** PROVIDED DATA follows **
-- ==== Sys2Proof/Safety.lean ====
section
/-! DEFINITION. The terms in which the statements are written: what a safe state is, what an instruction may touch, what each
family computes (written from the spec's tables over integers, not over the model's own operand functions), and when an access or an
engine instruction goes through. -/

namespace Sys2Proof.Spec

open Sys2Proof.Machine

/-! ### Safe states -/

/-- Memory and every scratchpad keep their canonical form. -/
def Canonical (s : State) : Prop := Memory.wf s.mem = true ∧ ∀ h, Memory.wf (s.tile h).spd = true

/-! ### Frames -/

/-- A strand without its general registers, its program counter, its state, its watch, and what its reads carry on (R258). -/
def specialOf (y : Strand) : Strand := { y with regs := [], pc := 0, state := .free, watch := none, written := false, carried := [] }

/-- A tile without its strands. -/
def tileRest (x : Tile) : Tile := { x with ctx := { x.ctx with strands := [] } }

/-- A device without its tiles. -/
def deviceRest (s : State) : State := { s with tiles := [] }

/-- Every byte of memory and of every scratchpad reads as before. -/
def SameBytes (s t : State) : Prop :=
  (∀ a, cellGet t.mem a = cellGet s.mem a) ∧ ∀ h a, cellGet (t.tile h).spd a = cellGet (s.tile h).spd a

/-- Of the current strand only the registers `ds`, the program counter and the strand state differ. -/
def SameStrand (s t : State) (ds : List (BitVec 5)) : Prop :=
  (∀ r, r ∉ ds → t.reg r = s.reg r) ∧ specialOf t.cur = specialOf s.cur

/-- Nothing but the current strand differs. -/
def OnlyStrand (s t : State) : Prop :=
  t.ct = s.ct ∧ t.cs = s.cs ∧ deviceRest t = deviceRest s ∧ (∀ h, tileRest (t.tile h) = tileRest (s.tile h)) ∧
  ∀ h k, (h, k) ≠ (s.ct, s.cs) → t.strandOf h k = s.strandOf h k

/-- The frame of an instruction that writes the registers `ds` and nothing else. -/
def RegistersOnly (s t : State) (ds : List (BitVec 5)) : Prop :=
  OnlyStrand s t ∧ SameBytes s t ∧ SameStrand s t ds ∧ t.cur.watch = s.cur.watch ∧ t.cur.written = s.cur.written

/-- The strand goes on at address `a`. -/
def GoesOn (t : State) (a : Word) : Prop := t.cur.pc = a ∧ t.cur.state = .runnable

/-- A value as register `d` holds it after it was written: s0 reads 0. -/
def held (d : BitVec 5) (v : Word) : Word := if d = 0 then 0 else v

/-! ### Scalar arithmetic (Tables 3.2 and 3.3, R67), over integers -/

/-- 1 for true. -/
def flag (p : Bool) : Word := if p then 1 else 0

/-- Results of the register forms of Table 3.2. -/
def binaryResult (x y : Word) : Instr → Option (BitVec 5 × BitVec 5 × BitVec 5 × Word)
  | .add d a b => some (d, a, b, BitVec.ofNat 64 (x.toNat + y.toNat))
  | .sub d a b => some (d, a, b, BitVec.ofInt 64 (x.toInt - y.toInt))
  | .and d a b => some (d, a, b, BitVec.ofNat 64 (x.toNat &&& y.toNat))
  | .or d a b => some (d, a, b, BitVec.ofNat 64 (x.toNat ||| y.toNat))
  | .xor d a b => some (d, a, b, BitVec.ofNat 64 (x.toNat ^^^ y.toNat))
  | .andn d a b => some (d, a, b, BitVec.ofNat 64 (x.toNat &&& (2 ^ 64 - 1 - y.toNat)))
  | .sll d a b => some (d, a, b, BitVec.ofNat 64 (x.toNat * 2 ^ (y.toNat % 64)))
  | .srl d a b => some (d, a, b, BitVec.ofNat 64 (x.toNat / 2 ^ (y.toNat % 64)))
  | .sra d a b => some (d, a, b, BitVec.ofInt 64 (x.toInt / 2 ^ (y.toNat % 64)))
  | .rol d a b => some (d, a, b, BitVec.ofNat 64 (x.toNat * 2 ^ (y.toNat % 64) + x.toNat / 2 ^ (64 - y.toNat % 64)))
  | .ror d a b => some (d, a, b, BitVec.ofNat 64 (x.toNat / 2 ^ (y.toNat % 64) + x.toNat * 2 ^ (64 - y.toNat % 64)))
  | .slt d a b => some (d, a, b, flag (decide (x.toInt < y.toInt)))
  | .sltu d a b => some (d, a, b, flag (decide (x.toNat < y.toNat)))
  | .min d a b => some (d, a, b, BitVec.ofInt 64 (Min.min x.toInt y.toInt))
  | .max d a b => some (d, a, b, BitVec.ofInt 64 (Max.max x.toInt y.toInt))
  | .minu d a b => some (d, a, b, BitVec.ofNat 64 (Min.min x.toNat y.toNat))
  | .maxu d a b => some (d, a, b, BitVec.ofNat 64 (Max.max x.toNat y.toNat))
  | .mul d a b => some (d, a, b, BitVec.ofInt 64 (x.toInt * y.toInt))
  | .mulh d a b => some (d, a, b, BitVec.ofInt 64 (x.toInt * y.toInt / 2 ^ 64))
  | .mulhu d a b => some (d, a, b, BitVec.ofNat 64 (x.toNat * y.toNat / 2 ^ 64))
  | .mulhsu d a b => some (d, a, b, BitVec.ofInt 64 (x.toInt * y.toNat / 2 ^ 64))
  | _ => none
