/-- O53 (R266, R312 to R314, R326, R432, R433): an outside agent reaches lent memory, and peer and pool memory that a window shows; a
migration's request, its start and its lines with what the device writes into the mailbox; a pool that is re-opened. The guards of an
outside agent's access are the model's reading (logs 94 to 96). -/
def Obligations.MemoryEvents : Prop :=
  ∀ s,
    (∀ (a : BitVec 56) (n : BitVec 2), let b := a.toNat
      let k := 2 ^ n.toNat
      let shown := 2 ^ 39 ≤ b ∧ inWindow s b k = true ∧ isRevoked s b k = false
      (s.linkUp = false → exec (.externalRead a n) s = .next s ∧ ∀ v, exec (.externalWrite a n v) s = .next s) ∧
      (b % k ≠ 0 → exec (.externalRead a n) s = .next s ∧ ∀ v, exec (.externalWrite a n v) s = .next s) ∧
      (s.linkUp = true → b % k = 0 →
        (outsideReach s b k = true ∨ (beingRevoked s b k = false ∧ shown) → s.resv = [] →
          ∃ z, exec (.externalRead a n) s = .next z ∧ SameBytes s z ∧ z.extData = BitVec.ofNat 64 (number (cellGet s.mem) b k) ∧
            z.extPoison = s.poisoned (b / 64)) ∧
        (outsideReach s b k = false → beingRevoked s b k = true → ∃ z, exec (.externalRead a n) s = .next z ∧ SameBytes s z ∧ z.extPoison = true) ∧
        (outsideReach s b k = false → beingRevoked s b k = false → ¬ shown → exec (.externalRead a n) s = .next s) ∧
        (outsideReach s b k = true ∨ shown → s.resv = [] → Canonical s → ∀ v : BitVec 64, ∃ z, exec (.externalWrite a n v) s = .next z ∧
          (∀ x, cellGet z.mem x = stored (cellGet s.mem) b k v.toNat x) ∧ ∀ h x, cellGet (z.tile h).spd x = cellGet (s.tile h).spd x) ∧
        (outsideReach s b k = false → ¬ shown → ∀ v, exec (.externalWrite a n v) s = .next s))) ∧
    (∀ (p : BitVec 4) pa w, Mailbox s p.toNat pa w →
      let x := s.partition p.toNat
      let reply := fun (z : State) (st fail cause : Nat) => number (cellGet z.mem) (pa + 24) 8 = w 3 % 4 + 2 ^ 8 * st + 2 ^ 10 * fail + 2 ^ 16 * cause
      (x.mig = none → x.armSeen = false → w 3 % 2 = 1 →
        (migLegal x (w 0) (w 1) (w 2) (w 3) = true → ∃ z g, exec (.migrationArm p) s = .next z ∧ (z.partition p.toNat).mig = some g ∧
          g.old = w 0 / 2 ^ 12 % 2 ^ 44 * 4096 ∧ g.new = w 1 / 2 ^ 12 % 2 ^ 44 * 4096 ∧ g.ptr = 0 ∧ g.phase = 1 ∧ g.failed = false ∧
          number (cellGet z.mem) (pa + 16) 8 = 0 ∧ reply z 1 0 0) ∧
        (migLegal x (w 0) (w 1) (w 2) (w 3) = false → ∃ z, exec (.migrationArm p) s = .next z ∧ (z.partition p.toNat).mig = none ∧ reply z 0 1 1)) ∧
      (∀ g, x.mig = some g → g.phase = 1 → g.ptr = 0 → w 3 / 2 % 2 = 1 →
        ∃ z, exec (.migrationStart p) s = .next z ∧ (z.partition p.toNat).mig = some { g with phase := 2 } ∧ reply z 2 0 0) ∧
      (∀ g, x.mig = some g → g.phase = 2 → g.failed = false → g.ptr < 2 ^ g.size → g.ptr % 128 = 0 → 12 ≤ g.size → g.size ≤ 30 →
        TablesApart s p.toNat (migBox x) g.old (2 ^ g.size) → TablesApart s p.toNat (migBox x) g.new (2 ^ g.size) →
        let a := g.old + g.ptr
        let b := g.new + g.ptr
        let last := g.ptr + 128 = 2 ^ g.size
        (isRevoked s a 128 = false → isRevoked s b 128 = false → (addressClass s a).isSome = true → (addressClass s b).isSome = true →
          pa + 32 ≤ b ∨ b + 128 ≤ pa →
          ∃ z, exec (.migrationLineCopy p) s = .next z ∧
            (z.partition p.toNat).mig = some { g with ptr := g.ptr + 128, phase := if last then 3 else 2 } ∧
            (∀ i < 128, cellGet z.mem (b + i) = cellGet s.mem (a + i)) ∧
            (a + 128 ≤ b ∨ b + 128 ≤ a → pa + 32 ≤ a ∨ a + 128 ≤ pa → ∀ i < 128, cellGet z.mem (a + i) = cellGet s.mem (a + i)) ∧
            number (cellGet z.mem) (pa + 16) 8 = g.ptr + 128 ∧ (last → reply z 3 0 0)) ∧
        (isRevoked s a 128 = true ∨ isRevoked s b 128 = true → ∃ z, exec (.migrationLineCopy p) s = .next z ∧
          (z.partition p.toNat).mig = some { g with failed := true } ∧ reply z 2 1 0x0B) ∧
        (isRevoked s a 128 = false → isRevoked s b 128 = false → addressClass s a = none ∨ addressClass s b = none →
          ∃ z, exec (.migrationLineCopy p) s = .next z ∧ (z.partition p.toNat).mig = some { g with failed := true } ∧ reply z 2 1 0x08))) ∧
    (∀ (p : BitVec 4) (k : BitVec 8), let x := s.partition p.toNat
      ∃ z, exec (.poolWordObserved p k) s = .next z ∧ SameBytes s z ∧
        (∀ l, let va := x.word 11 % 2 ^ 48 + 32 * k.toNat + 16
          probe s p.toNat va .read = .ok l → sfind (z.partition p.toNat).poolAt k.toNat = some (leafAddress s p.toNat l va)) ∧
        (k.toNat ∈ x.reopened → Keyed x.accounts → k.toNat ∉ (z.partition p.toNat).reopened ∧
          ∀ h, (z.partition p.toNat).account k.toNat h = 0) ∧
        (k.toNat ∉ x.reopened → (z.partition p.toNat).accounts = x.accounts))

/-- O54 (R388 to R393, R400, R401, R428, Table 21.7): a partition is pre-empted, saved and resumed; a context and stripes go to the
backing area and come back; marker notices and snapshots. The words in which a moved context stands are the model's choice (log 99). -/
def Obligations.PreemptionEvents : Prop :=
  ∀ s (tl : BitVec 10),
    let t := tl.toNat
    let x := s.tile t
    (∀ p : BitVec 4, McFree s →
      let q := s.partition p.toNat
      (q.sup.isSome = true → q.pre = .running → ∃ z, exec (.partPreempt p) s = .next z ∧
        (z.partition p.toNat).pre = .halting ∧ z.tiles = s.tiles ∧ SameBytes s z) ∧
      (q.sup = none ∨ q.pre ≠ .running → Answers (.partPreempt p) s 4 fun z => z.parts = s.parts ∧ z.tiles = s.tiles) ∧
      (steppingDown s = true → ∃ z, exec (.partResume p) s = .next z ∧ z.commands = [.partResume p] ∧ z.parts = s.parts ∧ z.tiles = s.tiles) ∧
      (steppingDown s = false →
        (q.sup = none ∨ q.pre ≠ .saved → Answers (.partResume p) s 4 fun z => z.parts = s.parts ∧ z.tiles = s.tiles) ∧
        (q.sup.isSome = true → q.pre = .saved → (partTiles s p.toNat).all (stripesFit s) = true →
          ∃ z, exec (.partResume p) s = .next z ∧ (z.partition p.toNat).pre = .resuming ∧ z.tiles = s.tiles ∧ SameBytes s z) ∧
        (q.sup.isSome = true → q.pre = .saved → (partTiles s p.toNat).all (stripesFit s) = false →
          Answers (.partResume p) s 3 fun z => z.parts = s.parts ∧ z.tiles = s.tiles))) ∧
    (∀ p, x.part = some p →
      ((s.partition p).pre = .halting → x.still = false → rollbackPending s t = false → ∃ z, exec (.tileHalt tl) s = .next z ∧
        (z.tile t).halted = true ∧ (x.queue = [] → (z.tile t).ctx.v = x.ctx.v ∧ (z.tile t).ctx.q = x.ctx.q)) ∧
      (x.halted = true → x.saved = none → x.backing = none → ∃ z c, exec (.contextSwapOut tl) s = .next z ∧ SameBytes s z ∧
        (z.tile t).saved = some c ∧ c.v = x.ctx.v ∧ c.q = x.ctx.q ∧ c.av = x.ctx.av ∧ c.fabric = x.ctx.fabric ∧ c.copies = x.ctx.copies ∧
        (∀ k r, (sget {} c.strands k).reg r = (s.strandOf t k).reg r) ∧
        ∀ k y, sfind x.ctx.strands k = some y → (sget {} c.strands k).written = true) ∧
      (∀ c, x.saved.or x.backing = some c → x.halted = true → (s.partition p).pre = .resuming → x.queue = [] → rollbackPending s t = false →
        ∃ z, exec (.contextRestore tl) s = .next z ∧ (z.tile t).halted = false ∧ (z.tile t).saved = none ∧ (z.tile t).backing = none ∧
          (z.tile t).ctx.v = c.v ∧ (z.tile t).ctx.q = c.q ∧ (z.tile t).ctx.av = c.av ∧
          ∀ k l, sfind c.loops k = some l → l.live = true → ∃ m ∈ z.rates, m.ctile = t ∧ m.loop = k ∧ m.weight = l.wp) ∧
      (∀ (n : BitVec 11) (pa : Nat → Nat), let va := backingBase s p t + 0x100000 + 2048 * n.toNat
        ((s.partition p).pre = .saved → x.halted = true → x.stripeTaken n.toNat = true → n.toNat ∉ x.evicted → WordsWritable s p va 256 pa →
          ∃ z, exec (.stripeEviction tl n 0) s = .next z ∧ n.toNat ∈ (z.tile t).evicted ∧
            (∀ a, cellGet (z.tile t).spd a = if a / 2048 = n.toNat then 0 else cellGet x.spd a) ∧
            ∀ i < 256, number (cellGet z.mem) (pa i) 8 = number (cellGet x.spd) (2048 * n.toNat + 8 * i) 8) ∧
        (x.still = false → n.toNat ∈ x.evicted → s.resv = [] → Canonical s → (∀ i < 256, ReadableAt s p (va + 8 * i) (pa i)) →
          ∃ z, exec (.stripeRefill tl n 0) s = .next z ∧ n.toNat ∉ (z.tile t).evicted ∧ (∀ a, cellGet z.mem a = cellGet s.mem a) ∧
            (∀ i k, i < 256 → k < 8 → cellGet (z.tile t).spd (2048 * n.toNat + 8 * i + k) = cellGet s.mem (pa i + k)) ∧
            ∀ a, a / 2048 ≠ n.toNat → cellGet (z.tile t).spd a = cellGet x.spd a)) ∧
      (∀ c, x.saved = some c → x.backing = none → ∃ z, exec (.contextMove tl) s = .next z ∧ (z.tile t).saved = none ∧
        (z.tile t).backing = some c ∧ (∀ h a, cellGet (z.tile h).spd a = cellGet (s.tile h).spd a) ∧
        ∀ pa, WordsWritable s p (backingBase s p t) (ctxWords c).length pa →
          ∀ i < (ctxWords c).length, number (cellGet z.mem) (pa i) 8 = (ctxWords c).getD i 0 % 2 ^ 64)) ∧
    (∀ (u : BitVec 10) m r, s.markers = m :: r → m.src = u.toNat → m.dst = t → m.ahead = 0 → ∃ z, exec (.markerNoticeArrival tl u) s = .next z ∧
      SameBytes s z ∧ z.markers = r ∧ sfind (z.tile t).marked u.toNat = some m.wave) ∧
    (∀ m p w, x.team = some m → x.part = some p → dueWave s t = some w → x.still = false → rollbackPending s t = false →
      ∃ z, exec (.snapshot tl) s = .next z ∧ (z.tile t).wave = some w ∧
        (∃ c, (z.tile t).snaps.head? = some (w, c) ∧ c.v = (z.tile t).ctx.v ∧ c.q = (z.tile t).ctx.q) ∧
        ∀ k st, sfind x.ctx.streams k = some st → st.isOpen = true → st.kind = 4 → sameRegion s t st.dtile.toNat = true →
          ∃ n ∈ z.markers, n.src = t ∧ n.dst = st.dtile.toNat ∧ n.wave = w)
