@[simp] theorem State.waitAt_parts (s : State) (w : WaitKind) : (s.waitAt w).parts = s.parts := by cases w <;> rfl
@[simp] theorem State.waitAt_mem (s : State) (w : WaitKind) : (s.waitAt w).mem = s.mem := by cases w <;> rfl
@[simp] theorem State.waitAt_cyc (s : State) (w : WaitKind) : (s.waitAt w).cyc = s.cyc := by cases w <;> rfl
@[simp] theorem State.waitAt_opcur (s : State) (w : WaitKind) : (s.waitAt w).opcur = s.opcur := by cases w <;> rfl
@[simp] theorem State.waitAt_opBusy (s : State) (w : WaitKind) : (s.waitAt w).opBusy = s.opBusy := by cases w <;> rfl
@[simp] theorem State.waitAt_ct (s : State) (w : WaitKind) : (s.waitAt w).ct = s.ct := by cases w <;> rfl
@[simp] theorem State.waitAt_cs (s : State) (w : WaitKind) : (s.waitAt w).cs = s.cs := by cases w <;> rfl
@[simp] theorem State.waitAt_agenda (s : State) (w : WaitKind) : (s.waitAt w).agenda = s.agenda := by cases w <;> rfl
@[simp] theorem State.waitAt_commands (s : State) (w : WaitKind) : (s.waitAt w).commands = s.commands := by cases w <;> rfl
@[simp] theorem State.waitAt_undoMade (s : State) (w : WaitKind) : (s.waitAt w).undoMade = s.undoMade := by cases w <;> rfl
@[simp] theorem State.waitAt_lag (s : State) (w : WaitKind) : (s.waitAt w).lag = s.lag := by cases w <;> rfl
@[simp] theorem State.waitAt_lines (s : State) (w : WaitKind) : (s.waitAt w).lines = s.lines := by cases w <;> rfl
@[simp] theorem State.waitAt_dir (s : State) (w : WaitKind) : (s.waitAt w).dir = s.dir := by cases w <;> rfl
@[simp] theorem State.waitAt_msc (s : State) (w : WaitKind) : (s.waitAt w).msc = s.msc := by cases w <;> rfl
@[simp] theorem State.waitAt_rels (s : State) (w : WaitKind) : (s.waitAt w).rels = s.rels := by cases w <;> rfl
@[simp] theorem State.waitAt_cuts (s : State) (w : WaitKind) : (s.waitAt w).cuts = s.cuts := by cases w <;> rfl
@[simp] theorem State.waitAt_nextRid (s : State) (w : WaitKind) : (s.waitAt w).nextRid = s.nextRid := by cases w <;> rfl
@[simp] theorem State.waitAt_flight (s : State) (w : WaitKind) : (s.waitAt w).flight = s.flight := by cases w <;> rfl
@[simp] theorem State.waitAt_rates (s : State) (w : WaitKind) : (s.waitAt w).rates = s.rates := by cases w <;> rfl
@[simp] theorem State.waitAt_markers (s : State) (w : WaitKind) : (s.waitAt w).markers = s.markers := by cases w <;> rfl
@[simp] theorem State.waitAt_windows (s : State) (w : WaitKind) : (s.waitAt w).windows = s.windows := by cases w <;> rfl
@[simp] theorem State.waitAt_revoked (s : State) (w : WaitKind) : (s.waitAt w).revoked = s.revoked := by cases w <;> rfl
@[simp] theorem State.waitAt_resWatches (s : State) (w : WaitKind) : (s.waitAt w).resWatches = s.resWatches := by cases w <;> rfl
@[simp] theorem State.waitAt_resWritten (s : State) (w : WaitKind) : (s.waitAt w).resWritten = s.resWritten := by cases w <;> rfl
@[simp] theorem State.waitAt_retained (s : State) (w : WaitKind) : (s.waitAt w).retained = s.retained := by cases w <;> rfl
@[simp] theorem State.waitAt_poison (s : State) (w : WaitKind) : (s.waitAt w).poison = s.poison := by cases w <;> rfl
@[simp] theorem State.waitAt_errlog (s : State) (w : WaitKind) : (s.waitAt w).errlog = s.errlog := by cases w <;> rfl
@[simp] theorem State.waitAt_consumed (s : State) (w : WaitKind) : (s.waitAt w).consumed = s.consumed := by cases w <;> rfl
@[simp] theorem State.waitAt_opStep (s : State) (w : WaitKind) : (s.waitAt w).opStep = s.opStep := by cases w <;> rfl
@[simp] theorem State.waitAt_lent (s : State) (w : WaitKind) : (s.waitAt w).lent = s.lent := by cases w <;> rfl
@[simp] theorem State.waitAt_timeout (s : State) (w : WaitKind) : (s.waitAt w).timeout = s.timeout := by cases w <;> rfl
@[simp] theorem State.waitAt_audit (s : State) (w : WaitKind) : (s.waitAt w).audit = s.audit := by cases w <;> rfl
@[simp] theorem State.waitAt_recovery (s : State) (w : WaitKind) : (s.waitAt w).recovery = s.recovery := by cases w <;> rfl
@[simp] theorem State.waitAt_fkey (s : State) (w : WaitKind) : (s.waitAt w).fkey = s.fkey := by cases w <;> rfl
@[simp] theorem State.waitAt_fver (s : State) (w : WaitKind) : (s.waitAt w).fver = s.fver := by cases w <;> rfl
@[simp] theorem State.waitAt_store (s : State) (w : WaitKind) : (s.waitAt w).store = s.store := by cases w <;> rfl
@[simp] theorem State.waitAt_meas (s : State) (w : WaitKind) : (s.waitAt w).meas = s.meas := by cases w <;> rfl
@[simp] theorem State.waitAt_mbox (s : State) (w : WaitKind) : (s.waitAt w).mbox = s.mbox := by cases w <;> rfl
@[simp] theorem State.waitAt_extData (s : State) (w : WaitKind) : (s.waitAt w).extData = s.extData := by cases w <;> rfl
@[simp] theorem State.waitAt_extPoison (s : State) (w : WaitKind) : (s.waitAt w).extPoison = s.extPoison := by cases w <;> rfl
@[simp] theorem State.waitAt_hbmDown (s : State) (w : WaitKind) : (s.waitAt w).hbmDown = s.hbmDown := by cases w <;> rfl
@[simp] theorem State.waitAt_ucieDown (s : State) (w : WaitKind) : (s.waitAt w).ucieDown = s.ucieDown := by cases w <;> rfl
@[simp] theorem State.waitAt_ports (s : State) (w : WaitKind) : (s.waitAt w).ports = s.ports := by cases w <;> rfl
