section
/-! PROOF. Encoding and decoding (R8, R9, R23 to R45): the fields of a word that is put together from its fields, and the word of every
instruction decoded. -/

namespace Sys2Proof.Laws

open BitVec

/-! ### Fields of a word (R9) -/

/-- The fields of a word of three registers and an 11-bit function (R24). -/
theorem registerWord_fields {o : BitVec 6} {x y z : BitVec 5} {f : BitVec 11} {w : BitVec 32} (h : o ++ x ++ y ++ z ++ f = w) :
    w.extractLsb' 26 6 = o ∧ w.extractLsb' 21 5 = x ∧ w.extractLsb' 16 5 = y ∧ w.extractLsb' 11 5 = z ∧ w.extractLsb' 0 11 = f := by
  subst h
  refine ⟨?_, ?_, ?_, ?_, ?_⟩ <;>
    simp (disch := decide) only [extractLsb'_append_eq_of_le, extractLsb'_append_eq_of_add_le, Nat.reduceSub, extractLsb'_eq_self]

/-- The fields of a vector word: three registers, a mask and an 8-bit function (R31). -/
theorem vectorWord_fields {o : BitVec 6} {x y z : BitVec 5} {k : BitVec 3} {f : BitVec 8} {w : BitVec 32}
    (h : o ++ x ++ y ++ z ++ k ++ f = w) :
    w.extractLsb' 26 6 = o ∧ w.extractLsb' 21 5 = x ∧ w.extractLsb' 16 5 = y ∧ w.extractLsb' 11 5 = z ∧ w.extractLsb' 8 3 = k ∧
      w.extractLsb' 0 8 = f := by
  subst h
  refine ⟨?_, ?_, ?_, ?_, ?_, ?_⟩ <;>
    simp (disch := decide) only [extractLsb'_append_eq_of_le, extractLsb'_append_eq_of_add_le, Nat.reduceSub, extractLsb'_eq_self]

/-- The fields of a word of two registers, a 3-bit function and a 13-bit immediate (R26, R28). -/
theorem offsetWord_fields {o : BitVec 6} {x y : BitVec 5} {f : BitVec 3} {d : BitVec 13} {w : BitVec 32} (h : o ++ x ++ y ++ f ++ d = w) :
    w.extractLsb' 26 6 = o ∧ w.extractLsb' 21 5 = x ∧ w.extractLsb' 16 5 = y ∧ w.extractLsb' 13 3 = f ∧ w.extractLsb' 0 13 = d := by
  subst h
  refine ⟨?_, ?_, ?_, ?_, ?_⟩ <;>
    simp (disch := decide) only [extractLsb'_append_eq_of_le, extractLsb'_append_eq_of_add_le, Nat.reduceSub, extractLsb'_eq_self]

/-- The fields of a word of two registers: those of the lower half are fields of its 16 bits. -/
theorem halfWord_fields {o : BitVec 6} {x y : BitVec 5} {d : BitVec 16} {w : BitVec 32} (h : o ++ x ++ y ++ d = w) :
    w.extractLsb' 26 6 = o ∧ w.extractLsb' 21 5 = x ∧ w.extractLsb' 16 5 = y ∧ w.extractLsb' 11 5 = d.extractLsb' 11 5 ∧
      w.extractLsb' 0 11 = d.extractLsb' 0 11 ∧ w.extractLsb' 0 16 = d := by
  subst h
  refine ⟨?_, ?_, ?_, ?_, ?_, ?_⟩ <;>
    simp (disch := decide) only [extractLsb'_append_eq_of_le, extractLsb'_append_eq_of_add_le, Nat.reduceSub, extractLsb'_eq_self]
** End of PROVIDED DATA **
→ AIM OF THE EXERCISE
After locating the line with "reply z 0 1 1)) ∧" in the material above, return it and each line after it exactly, ending at the line with "(∀ g, x.mig = some g → g.phase = 2".

→ ANSWER FOR THE TASK
        (migLegal x (w 0) (w 1) (w 2) (w 3) = false → ∃ z, exec (.migrationArm p) s = .next z ∧ (z.partition p.toNat).mig = none ∧ reply z 0 1 1)) ∧
      (∀ g, x.mig = some g → g.phase = 1 → g.ptr = 0 → w 3 / 2 % 2 = 1 →
        ∃ z, exec (.migrationStart p) s = .next z ∧ (z.partition p.toNat).mig = some { g with phase := 2 } ∧ reply z 2 0 0) ∧
      (∀ g, x.mig = some g → g.phase = 2 → g.failed = false → g.ptr < 2 ^ g.size → g.ptr % 128 = 0 → 12 ≤ g.size → g.size ≤ 30 →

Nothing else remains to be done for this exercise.